Hével

Plus de vingt ans, déjà, que Patrick Pécherot distille ses excellents polars historiques à la Série Noire, depuis Tiuraï en 1996. Ont suivi Terminus Nuit, Soleil Noir, la Trilogie des Brouillards, Tranchecaille et désormais ce Hével, mot emprunté à l’hébreu et à l’Ecclésiaste pour désigner une réalité absurde ou illusoire. Tous ont la particularité de visiter l’Histoire de la France de la première partie du XXe siècle, mais le temps avançant, Pécherot aussi: Hével se déroule sur les routes froides et humides du Jura en 1958. Ou plutôt non: le roman prend forme en 2018 lorsque Gus, vieux bougre en mal de conversation, se confie à un journaliste qui l’interroge sur un meurtre vieux de 60 ans. Gus plonge dès lors dans ses souvenirs et surtout dans son phrasé de désoeuvré qui, à l’époque, acheminait du fret dans la région avec André et son camion Citroën, au moins aussi fatigué que ses occupants.
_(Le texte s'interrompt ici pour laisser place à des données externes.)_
-- ==== Sys2Proof/Machine/Service.lean ====
section
/-! DEFINITION. What the block does when no command waits: a tick of the time base, messages out, and one visit of the
management core's round (13 R353; log 2). -/
namespace Sys2Proof.Machine
open Sys2Proof

/-- The management core serves the next posted command of its round. -/
def State.serveNext (s : State) : State :=
  match s.nextVisit with
  | none => s
  | some (m, k) =>
    let s := { s with mbox := { s.mbox with round := k } }
    let b := (s.slot m).command
    match rowOrStatus m b with
    | .inl f =>
      let u := s.modSlot m (fun v => { v with posted := false })
      after (f u) u
    | .inr st => s.answer m b st

/-- The time base counts while the management plane has power and is out of reset, also while it seals (11 R292); the
management core serves. -/
def State.idle (s : State) : State :=
  let counts := s.power.management && !s.power.halted && !s.power.modReset
  let t := if counts then { s with time := { s.time with now := (s.time.now + 1) % 2 ^ 64 } } else s
  if t.mcRuns then t.sendMessages.serveNext else t

/-- An empty queue: the queue stays empty. -/
def idleStep (s : State) : Out := done s s.idle

end Sys2Proof.Machine
end

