/-- OPEN for this module: a refusal, and the lack of a tag, is answered and opens nothing; one accepted for a core gives
one circuit to its receive end, one for a management endpoint a circuit and a bulk connection. OPEN for another module
takes a tag on the bundle of its next hop and gives a through circuit, or is refused where no way leads there or no tag
is left. OPEN_ACK of an opening under way: a peer's acknowledgement gives its circuit, the last ends the opening and lets
the send end bind at its context's next boundary or the bulk connection stand, a refusal ends it; an acknowledgement of
through traffic goes on with a reverse circuit, a refusal of it ends the through circuit, one that nothing here waits for
changes nothing. At its deadline an opening ends, and not before; the end of a mirror circuit's opening unpairs, or ends
the resumption, where the boundary does not wait for the standby. CLOSE and BREAK of a connection that is no pairing's and
of which no command waits for bytes end its circuits and break every end of it here, those bound, those that wait to bind
and the bulk connection (10 R264-R267; 12 R339; 13 R378; 15 R460). -/
def Obligations.ConnectionsOpenAndBreak : Prop :=
  ∀ (s : State) (p t0 : Nat) (f : Flit),
    let b := s.bundleOf p
    let u := s.atTick t0
    let id := flitAt f 1 4
    let core := fld (flitAt f 24 8) 28 11
    let gone := fun (o : Opening) (t : State) => ∀ v ∈ t.links.openings, v.bind.ticket ≠ o.bind.ticket
    let fails := fun (o : Opening) (t : State) =>
      (s.opensMirror o = false → gone o t ∧ t.ctx o.ctx = s.ctx o.ctx) ∧
      (s.opensMirror o = true → (s.ctx o.ctx).holds.checkpoint = false → (s.ctx o.ctx).holds.mirrorLag = false →
        gone o t ∧ (t.ctx o.ctx).halo = if (s.ctx o.ctx).halo.resume then
          { (s.ctx o.ctx).halo with resume := false, ticket := 0 } else {})
    (flitAt f 8 3 = s.code →
      (s.openCheck p f ≠ 0 → Completes (.openFlit p f) s (fun t => t = s.openAckOn b id (s.openCheck p f) 0)) ∧
      (s.openCheck p f = 0 → s.takeTag b = none → Completes (.openFlit p f) s (fun t => t = s.openAckOn b id 2 0)) ∧
      (∀ v rev, s.openCheck p f = 0 → s.takeTag b = some (v, rev) →
        (core ≠ 2047 → Completes (.openFlit p f) s (fun t => t.links.bulks = s.links.bulks ∧
          ∃ c : Circuit, t.links.circuits = s.links.circuits ++ [c] ∧ c.port = b ∧ c.tag = flitAt f 12 2 ∧ c.rev = rev ∧
            c.connId = id ∧ c.dest = .recv (fld (flitAt f 24 8) 24 4) core (fld (flitAt f 24 8) 39 4)
              (if fld (flitAt f 11 1) 0 2 = 2 then flitAt f 17 1 else 0))) ∧
        (core = 2047 → Completes (.openFlit p f) s (fun t =>
          let x := (s.mirrorFor p f).getD (fld (flitAt f 24 8) 24 4)
          t.bulk id = some { connId := id, ctx := x, port := b, tag := rev } ∧
          ∃ c : Circuit, t.links.circuits = s.links.circuits ++ [c] ∧ c.port = b ∧ c.tag = flitAt f 12 2 ∧ c.rev = rev ∧
            c.connId = id ∧ c.dest = .bulk x)))) ∧
    (flitAt f 8 3 ≠ s.code →
      (s.route (flitAt f 8 3) id = none → Completes (.openFlit p f) s (fun t => t = s.openAckOn b id 2 0)) ∧
      (∀ q, s.route (flitAt f 8 3) id = some q →
        (s.takeTag q = none → Completes (.openFlit p f) s (fun t => t = s.openAckOn b id 2 0)) ∧
        (∀ v out, s.takeTag q = some (v, out) → Completes (.openFlit p f) s (fun t =>
          ∃ c : Circuit, t.links.circuits = s.links.circuits ++ [c] ∧ c.port = b ∧ c.tag = flitAt f 12 2 ∧ c.connId = id ∧
            c.dest = .through (s.bundleOf q) out)))) ∧
    (∀ o, s.links.openings.find? (fun o => o.bind.connId = id) = some o →
      (flitAt f 5 1 = 0 →
        let asked := o.waiting.find? (fun i => match o.bind.peers[i]? with | some q => s.bundleOf q.port = b | none => false)
        (asked = none → Completes (.openAck p f) s (fun t => t = s)) ∧
        (∀ i, asked = some i → Completes (.openAck p f) s (fun t =>
          (∃ c : Circuit, t.links.circuits = s.links.circuits ++ [c] ∧ c.port = b ∧ c.tag = flitAt f 12 2 ∧
            c.connId = o.bind.connId ∧
            c.dest = if o.bind.core = 2047 then .bulk o.ctx else .send o.ctx o.bind.core o.bind.ep i) ∧
          ((∃ j ∈ o.waiting, j ≠ i) → (t.ctx o.ctx).binds = (s.ctx o.ctx).binds ∧
            ∀ v ∈ s.links.openings, v.bind.ticket = o.bind.ticket →
              { o with waiting := o.waiting.filter (· ≠ i) } ∈ t.links.openings) ∧
          ((∀ j ∈ o.waiting, j = i) → gone o t ∧
            (o.bind.core ≠ 2047 → (t.ctx o.ctx).binds = (s.ctx o.ctx).binds ++ [o.bind]) ∧
            (o.bind.core = 2047 → ∃ k, t.bulk o.bind.connId = some k ∧ k.ctx = o.ctx ∧ k.broken = false ∧ k.bytes = []))))) ∧
      (flitAt f 5 1 ≠ 0 → Completes (.openAck p f) s (fails o))) ∧
    (s.links.openings.find? (fun o => o.bind.connId = id) = none →
      (s.throughOf b id = none → Completes (.openAck p f) s (fun t => t = s)) ∧
      (∀ c n, s.throughOf b id = some (c, n) →
        let w := s.dropCircuits (fun k => k.port = c.port && k.tag = c.tag)
        (flitAt f 5 1 ≠ 0 → Completes (.openAck p f) s (fun t => t = w.sendFlit c.port 3 true 0 f)) ∧
        (flitAt f 5 1 = 0 → s.takeTag c.port = none → Completes (.openAck p f) s (fun t => t = w.openAckOn c.port id 2 0)) ∧
        (∀ v out, flitAt f 5 1 = 0 → s.takeTag c.port = some (v, out) → Completes (.openAck p f) s (fun t =>
          ∃ r : Circuit, t.links.circuits = s.links.circuits ++ [r] ∧ r.port = b ∧ r.tag = flitAt f 12 2 ∧ r.connId = id ∧
            r.dest = .through c.port out)))) ∧
    (∀ id : BitVec 32,
      (s.links.openings.find? (fun o => o.bind.connId = id.toNat) = none →
        Completes (.connOpenTimeout id t0) s (fun t => t = u)) ∧
      (∀ o, s.links.openings.find? (fun o => o.bind.connId = id.toNat) = some o →
        (o.deadline ≤ u.now → Completes (.connOpenTimeout id t0) s (fails o)) ∧
        (u.now < o.deadline → Completes (.connOpenTimeout id t0) s (fun t => t = u)))) ∧
    (s.role p ≠ 5 ∨ (∀ x, x < 16 → (s.ctx x).halo.pairId ≠ id) →
      (∀ k, s.bulk id = some k → s.ledger.reads = [] ∧ (∀ d ∈ s.mbox.deferred, d.key ≠ id) ∧
        ((s.ctx k.ctx).weights.busy = false ∨ (s.ctx k.ctx).weights.conn ≠ id)) →
      ∀ row : Instr, row = .closeFlit p f ∨ row = .breakFlit p f → Completes row s (fun t =>
        (∀ c ∈ t.links.circuits, c.connId ≠ id) ∧
        (∀ k, s.bulk id = some k → t.bulk id = some { k with broken := true }) ∧
        (∀ x, x < 16 → (t.ctx x).binds = (s.ctx x).binds.map (fun v => v.breakSend id)) ∧
        ∀ x core ep, x < 16 → core < (s.ctx x).ncores →
          (let e := (s.core ⟨x, core⟩).recvEps.get {} ep
           e.state = .bound → e.elastic = true → e.connId = id →
            ((t.core ⟨x, core⟩).recvEps.get {} ep).state = .broken ∧ ((t.core ⟨x, core⟩).sems.get {} e.asem).brk = true) ∧
          (let e := (s.core ⟨x, core⟩).sendEps.get {} ep
           e.state = .bound → e.elastic = true → e.connId = id →
            ((t.core ⟨x, core⟩).sendEps.get {} ep).state = .broken ∧ ((t.core ⟨x, core⟩).sems.get {} e.csem).brk = true)))
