-- ==== Sys2Proof/Laws/Keep.lean ====
section
/-! SUPPORT. Memory keeps its canonical form (log 6): one lemma per operation that a step can run, each of the form
if the state before has it, the state after has it. An operation that takes a continuation asks it of the
continuation. -/
namespace Sys2Proof.Machine
open Sys2Proof

/-- The state that an outcome answers, if it answers one, has its memory in canonical form. -/
def Out.memOk (o : Out) : Prop := ∀ t, o = .next t → t.memOk

theorem Out.memOk_next {t : State} (h : t.memOk) : Out.memOk (.next t) := by
  intro u e
  cases e
  exact h

theorem State.memOk_of {s t : State} (e : t.mem = s.mem) (h : s.memOk) : t.memOk := by
  unfold State.memOk at *
  rw [e]
  exact h

/-- A state with other fields and the memory of `s`. -/
theorem State.mk_memOk (s : State) (h : s.memOk) (pending time domains calendar events cores ctxs drams base hubs grants
    links mbox fuses anchors ledger flash boot recovery power) :
    State.memOk ⟨pending, time, domains, calendar, events, cores, ctxs, s.mem, drams, base, hubs, grants, links, mbox,
      fuses, anchors, ledger, flash, boot, recovery, power⟩ := h

/-- A state with other fields and a memory that has the canonical form. -/
theorem State.mkMem_memOk (m : Memory) (h : Memory.wf m = true) (pending time domains calendar events cores ctxs drams
    base hubs grants links mbox fuses anchors ledger flash boot recovery power) :
    State.memOk ⟨pending, time, domains, calendar, events, cores, ctxs, m, drams, base, hubs, grants, links, mbox,
      fuses, anchors, ledger, flash, boot, recovery, power⟩ := h

theorem State.wf_mem {s : State} (h : s.memOk) : Memory.wf s.mem = true := h

theorem Memory.foldl_wf {α : Type} (f : Memory → α → Memory) (h : ∀ m a, Memory.wf m = true → Memory.wf (f m a) = true)
    (l : List α) (m : Memory) (hm : Memory.wf m = true) : Memory.wf (l.foldl f m) = true := by
  induction l generalizing m with
  | nil => exact hm
  | cons a r ih => exact ih _ (h m a hm)

theorem State.foldl_memOk {α : Type} (f : State → α → State) (h : ∀ s a, s.memOk → (f s a).memOk) (l : List α)
    (s : State) (hs : s.memOk) : (l.foldl f s).memOk := by
  induction l generalizing s with
  | nil => exact hs
  | cons a r ih => exact ih _ (h s a hs)

theorem State.foldl_fst_memOk {α β : Type} (f : State × α → β → State × α) (h : ∀ a b, a.1.memOk → (f a b).1.memOk)
    (l : List β) (a : State × α) (ha : a.1.memOk) : (l.foldl f a).1.memOk := by
  induction l generalizing a with
  | nil => exact ha
  | cons b r ih => exact ih _ (h a b ha)

theorem State.ite_memOk (c : Prop) [Decidable c] {a b : State} (ha : a.memOk) (hb : b.memOk) :
    (if c then a else b).memOk := by
  split
  · exact ha
  · exact hb

theorem State.ite_fst_memOk {α : Type} (c : Prop) [Decidable c] {a b : State × α} (ha : a.1.memOk) (hb : b.1.memOk) :
    (if c then a else b).1.memOk := by
  split
  · exact ha
  · exact hb

theorem Out.ite_memOk (c : Prop) [Decidable c] {a b : Out} (ha : a.memOk) (hb : b.memOk) :
    Out.memOk (if c then a else b) := by
  split
  · exact ha
  · exact hb

theorem after_memOk (o : Out) (s : State) (ho : o.memOk) (hs : s.memOk) : (after o s).memOk := by
  cases o with
  | next t => exact ho t rfl
  | fault _ => exact hs
  | refused _ => exact hs

theorem quiet_memOk (s t : State) (h : s.memOk) : Out.memOk (quiet s t) := Out.memOk_next h

theorem done_memOk (s t : State) (h : t.memOk) : Out.memOk (done s t) := Out.memOk_next h

theorem State.setCore_memOk : ∀ s l c, s.memOk → State.memOk (@State.setCore s l c) := by
  intros
  assumption

theorem State.modCore_memOk : ∀ s l f, s.memOk → State.memOk (@State.modCore s l f) := by
  intros
  assumption

theorem State.modCoreOf_memOk : ∀ s x p f, s.memOk → State.memOk (@State.modCoreOf s x p f) := by
  intros
  assumption

theorem State.setCtx_memOk : ∀ s x c, s.memOk → State.memOk (@State.setCtx s x c) := by
  intros
  assumption

theorem State.modCtx_memOk : ∀ s x f, s.memOk → State.memOk (@State.modCtx s x f) := by
  intros
  assumption

theorem State.breakConn_memOk : ∀ s connId keep, s.memOk → State.memOk (@State.breakConn s connId keep) := by
  intros
  unfold State.breakConn
  repeat' first
    | (with_reducible first
        | assumption | intro _
        | apply State.ite_memOk | apply State.foldl_memOk | apply State.modCoreOf_memOk
        | apply State.modCtx_memOk)
    | split
    | (with_reducible apply State.mk_memOk)

theorem State.setBundle_memOk : ∀ s b v, s.memOk → State.memOk (@State.setBundle s b v) := by
  intros
  assumption

theorem State.freeTag_memOk : ∀ s b t, s.memOk → State.memOk (@State.freeTag s b t) := by
  intros
  assumption

theorem State.modLinks_memOk : ∀ s f, s.memOk → State.memOk (@State.modLinks s f) := by
  intros
  assumption

theorem State.dropCircuits_memOk : ∀ s p, s.memOk → State.memOk (@State.dropCircuits s p) := by
  intros
  unfold State.dropCircuits
  repeat' first
    | (with_reducible first
        | assumption | intro _
        | apply State.ite_memOk | apply State.foldl_memOk | apply State.freeTag_memOk
        | apply State.modLinks_memOk)
    | split
    | (with_reducible apply State.mk_memOk)

theorem State.freeFlit_memOk : ∀ s b vl, s.memOk → State.memOk (@State.freeFlit s b vl) := by
  intros
  unfold State.freeFlit
  repeat' first
    | (with_reducible first
        | assumption | intro _
        | apply State.ite_memOk | apply State.setBundle_memOk)
    | split
    | (with_reducible apply State.mk_memOk)

theorem State.setPort_memOk : ∀ s p v, s.memOk → State.memOk (@State.setPort s p v) := by
  intros
  assumption

theorem State.modPort_memOk : ∀ s p f, s.memOk → State.memOk (@State.modPort s p f) := by
  intros
  assumption

theorem State.sendGroup_memOk : ∀ s p fseq ftype run, s.memOk → State.memOk (@State.sendGroup s p fseq ftype
    run) := by
  intros
  unfold State.sendGroup
  repeat' first
    | (with_reducible first
        | assumption | intro _
        | apply State.ite_memOk | apply State.modPort_memOk | apply State.setBundle_memOk)
    | split
    | (with_reducible apply State.mk_memOk)

theorem State.sendNext_memOk : ∀ s b p t, s.memOk → State.memOk (@State.sendNext s b p t) := by
  intros
  unfold State.sendNext
  repeat' first
    | (with_reducible first
        | assumption | intro _
        | apply State.ite_memOk | apply State.freeFlit_memOk | apply State.sendGroup_memOk
        | apply State.setBundle_memOk)
    | split
    | (with_reducible apply State.mk_memOk)

theorem State.pumpMany_memOk : ∀ b y2 y3, y3.memOk → State.memOk (@State.pumpMany b y2 y3) := by
  intro b n
  induction n with
  | zero =>
    intro s h
    exact h
  | succ f ih =>
    intro s h
    unfold State.pumpMany
    split
    · exact h
    · exact ih _ (State.sendNext_memOk _ _ _ _ h)

theorem State.pump_memOk : ∀ s b, s.memOk → State.memOk (@State.pump s b) := by
  intros
  unfold State.pump
  repeat' first
    | (with_reducible first
        | assumption | intro _
        | apply State.ite_memOk | apply State.pumpMany_memOk)
    | split

theorem State.queueFlit_memOk : ∀ s b t, s.memOk → State.memOk (@State.queueFlit s b t) := by
  intros
  unfold State.queueFlit
  repeat' first
    | (with_reducible first
        | assumption | intro _
        | apply State.ite_memOk | apply State.pump_memOk | apply State.setBundle_memOk)
    | split
    | (with_reducible apply State.mk_memOk)

theorem State.sendFlit_memOk : ∀ s p vl ctl tag f, s.memOk → State.memOk (@State.sendFlit s p vl ctl tag f) := by
  intros
  unfold State.sendFlit
  repeat' first
    | (with_reducible first
        | assumption | intro _
        | apply State.ite_memOk | apply State.queueFlit_memOk)
    | split

theorem State.sendCtl_memOk : ∀ s p vl l, s.memOk → State.memOk (@State.sendCtl s p vl l) := by
  intros
  unfold State.sendCtl
  repeat' first
    | (with_reducible first
        | assumption | intro _
        | apply State.ite_memOk | apply State.sendFlit_memOk)
    | split

theorem State.tellFar_memOk : ∀ s connId kind cause except, s.memOk → State.memOk (@State.tellFar s connId kind
    cause except) := by
  intros
  unfold State.tellFar
  repeat' first
    | (with_reducible first
        | assumption | intro _
        | apply State.ite_memOk | apply State.foldl_memOk | apply State.sendCtl_memOk)
    | split

theorem State.breakId_memOk : ∀ s connId cause except, s.memOk → State.memOk (@State.breakId s connId cause
    except) := by
  intros
  unfold State.breakId
  repeat' first
    | (with_reducible first
        | assumption | intro _
        | apply State.ite_memOk | apply State.breakConn_memOk | apply State.dropCircuits_memOk
        | apply State.modLinks_memOk | apply State.tellFar_memOk)
    | split
    | (with_reducible apply State.mk_memOk)

theorem State.mapCores_memOk : ∀ s x f, s.memOk → State.memOk (@State.mapCores s x f) := by
  intros
  unfold State.mapCores
  repeat' first
    | (with_reducible first
        | assumption | intro _
        | apply State.ite_memOk | apply State.foldl_memOk | apply State.modCoreOf_memOk)
    | split

theorem State.setStack_memOk : ∀ s d k, s.memOk → State.memOk (@State.setStack s d k) := by
  intros
  assumption

theorem State.modStack_memOk : ∀ s d f, s.memOk → State.memOk (@State.modStack s d f) := by
  intros
  assumption

theorem State.modWeights_memOk : ∀ s x f, s.memOk → State.memOk (@State.modWeights s x f) := by
  intros
  assumption

theorem State.raiseSev_memOk : ∀ s code sev ctx unit data, s.memOk → State.memOk (@State.raiseSev s code sev
    ctx unit data) := by
  intros
  assumption

theorem State.raise_memOk : ∀ s code ctx unit data, s.memOk → State.memOk (@State.raise s code ctx unit data) := by
  intros
  assumption

theorem State.bankSwap_memOk : ∀ s x, s.memOk → State.memOk (@State.bankSwap s x) := by
  intros
  unfold State.bankSwap
  repeat' first
    | (with_reducible first
        | assumption | intro _
        | apply State.ite_memOk | apply State.foldl_memOk | apply State.mapCores_memOk
        | apply State.modCtx_memOk | apply State.modStack_memOk | apply State.modWeights_memOk
        | apply State.raise_memOk | apply State.requota_memOk)
    | split
    | (with_reducible apply State.mk_memOk)

theorem State.setStream_memOk : ∀ s k v, s.memOk → State.memOk (@State.setStream s k v) := by
  intros
  assumption

theorem State.closeBatch_memOk : ∀ s k, s.memOk → State.memOk (@State.closeBatch s k) := by
  intros
  unfold State.closeBatch
  repeat' first
    | (with_reducible first
        | assumption | intro _
        | apply State.ite_memOk | apply State.setStream_memOk)
    | split
    | (with_reducible apply State.mk_memOk)

theorem State.endSelfLost_memOk : ∀ s x, s.memOk → State.memOk (@State.endSelfLost s x) := by
  intros
  assumption

theorem State.setSlot_memOk : ∀ s m v, s.memOk → State.memOk (@State.setSlot s m v) := by
  intros
  assumption

theorem State.modSlot_memOk : ∀ s m f, s.memOk → State.memOk (@State.modSlot s m f) := by
  intros
  assumption

theorem State.finish_memOk : ∀ s ticket status detail, s.memOk → State.memOk (@State.finish s ticket status
    detail) := by
  intros
  unfold State.finish
  repeat' first
    | (with_reducible first
        | assumption | intro _
        | apply State.ite_memOk | apply State.modSlot_memOk | apply State.raise_memOk)
    | split
    | (with_reducible apply State.mk_memOk)

theorem State.finishAll_memOk : ∀ s opcode key status detail, s.memOk → State.memOk (@State.finishAll s opcode
    key status detail) := by
  intros
  unfold State.finishAll
  repeat' first
    | (with_reducible first
        | assumption | intro _
        | apply State.ite_memOk | apply State.foldl_memOk | apply State.finish_memOk)
    | split

theorem State.toIdle_memOk : ∀ s x, s.memOk → State.memOk (@State.toIdle s x) := by
  intros
  unfold State.toIdle
  repeat' first
    | (with_reducible first
        | assumption | intro _
        | apply State.ite_memOk | apply State.closeBatch_memOk | apply State.endSelfLost_memOk
        | apply State.finishAll_memOk | apply State.modCtx_memOk)
    | split
    | (with_reducible apply State.mk_memOk)

theorem State.itemBanks_memOk : ∀ s x, s.memOk → State.memOk (@State.itemBanks s x).1 := by
  intros
  unfold State.itemBanks
  repeat' first
    | (with_reducible first
        | assumption | intro _
        | apply State.ite_fst_memOk | apply State.ite_memOk | apply State.bankSwap_memOk
        | apply State.modCtx_memOk | apply State.toIdle_memOk)
    | split
    | (with_reducible apply State.mk_memOk)

theorem State.mirror_memOk : ∀ s x i, s.memOk → State.memOk (@State.mirror s x i) := by
  intros
  unfold State.mirror
  repeat' first
    | (with_reducible first
        | assumption | intro _
        | apply State.ite_memOk | apply State.modCtx_memOk)
    | split
    | (with_reducible apply State.mk_memOk)

theorem State.addEntry_memOk : ∀ s k tick bytes, s.memOk → State.memOk (@State.addEntry s k tick bytes) := by
  intros
  unfold State.addEntry
  repeat' first
    | (with_reducible first
        | assumption | intro _
        | apply State.ite_memOk | apply State.closeBatch_memOk | apply State.mirror_memOk
        | apply State.setStream_memOk)
    | split
    | (with_reducible apply State.mk_memOk)

theorem State.logEntry_memOk : ∀ s kind k orbit step pcore payload, s.memOk → State.memOk (@State.logEntry s
    kind k orbit step pcore payload) := by
  intros
  unfold State.logEntry
  repeat' first
    | (with_reducible first
        | assumption | intro _
        | apply State.ite_memOk | apply State.addEntry_memOk)
    | split

theorem State.writeRegion_memOk : ∀ s x i r bytes, s.memOk → State.memOk (@State.writeRegion s x i r bytes) := by
  intros
  unfold State.writeRegion
  repeat' first
    | (with_reducible first
        | assumption | intro _
        | apply State.ite_memOk | apply State.foldl_memOk)
    | split
    | (with_reducible first
        | apply State.mkMem_memOk | apply Memory.wf_writeLine | apply Memory.wf_writeByte
        | apply Memory.wf_write | apply Memory.wf_clear | apply State.wf_mem | apply Memory.foldl_wf)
La guerre d’Algérie faisait rage, la misère collait aux basques et les tensions avec  » les Arabes des usines » étaient omniprésentes. Une ambiance lourde à laquelle vient s’ajouter un troisième larron, Pierre, un vagabond peut-être bien recherché par les gendarmes, dont la présence ne doit rien au hasard… Plus que l’intrigue en elle-même, qui s’avèrera bouleversante, c’est comme souvent l’écriture qui impressionne chez Pécherot; l’écriture et les mots, fidèles aux argots des époques et des lieux qu’il hante de ses ambiances lourdes et de ses personnages prolétaires et terriblement humains. Or comme le dit si bien Gus,  » les mots, c’est parfois des clous plantés dans un cercueil. Quand le couvercle est en place, restent les yeux pour pleurer. »

de Patrick Pécherot, Éditions Série Noire Gallimard, 224 pages.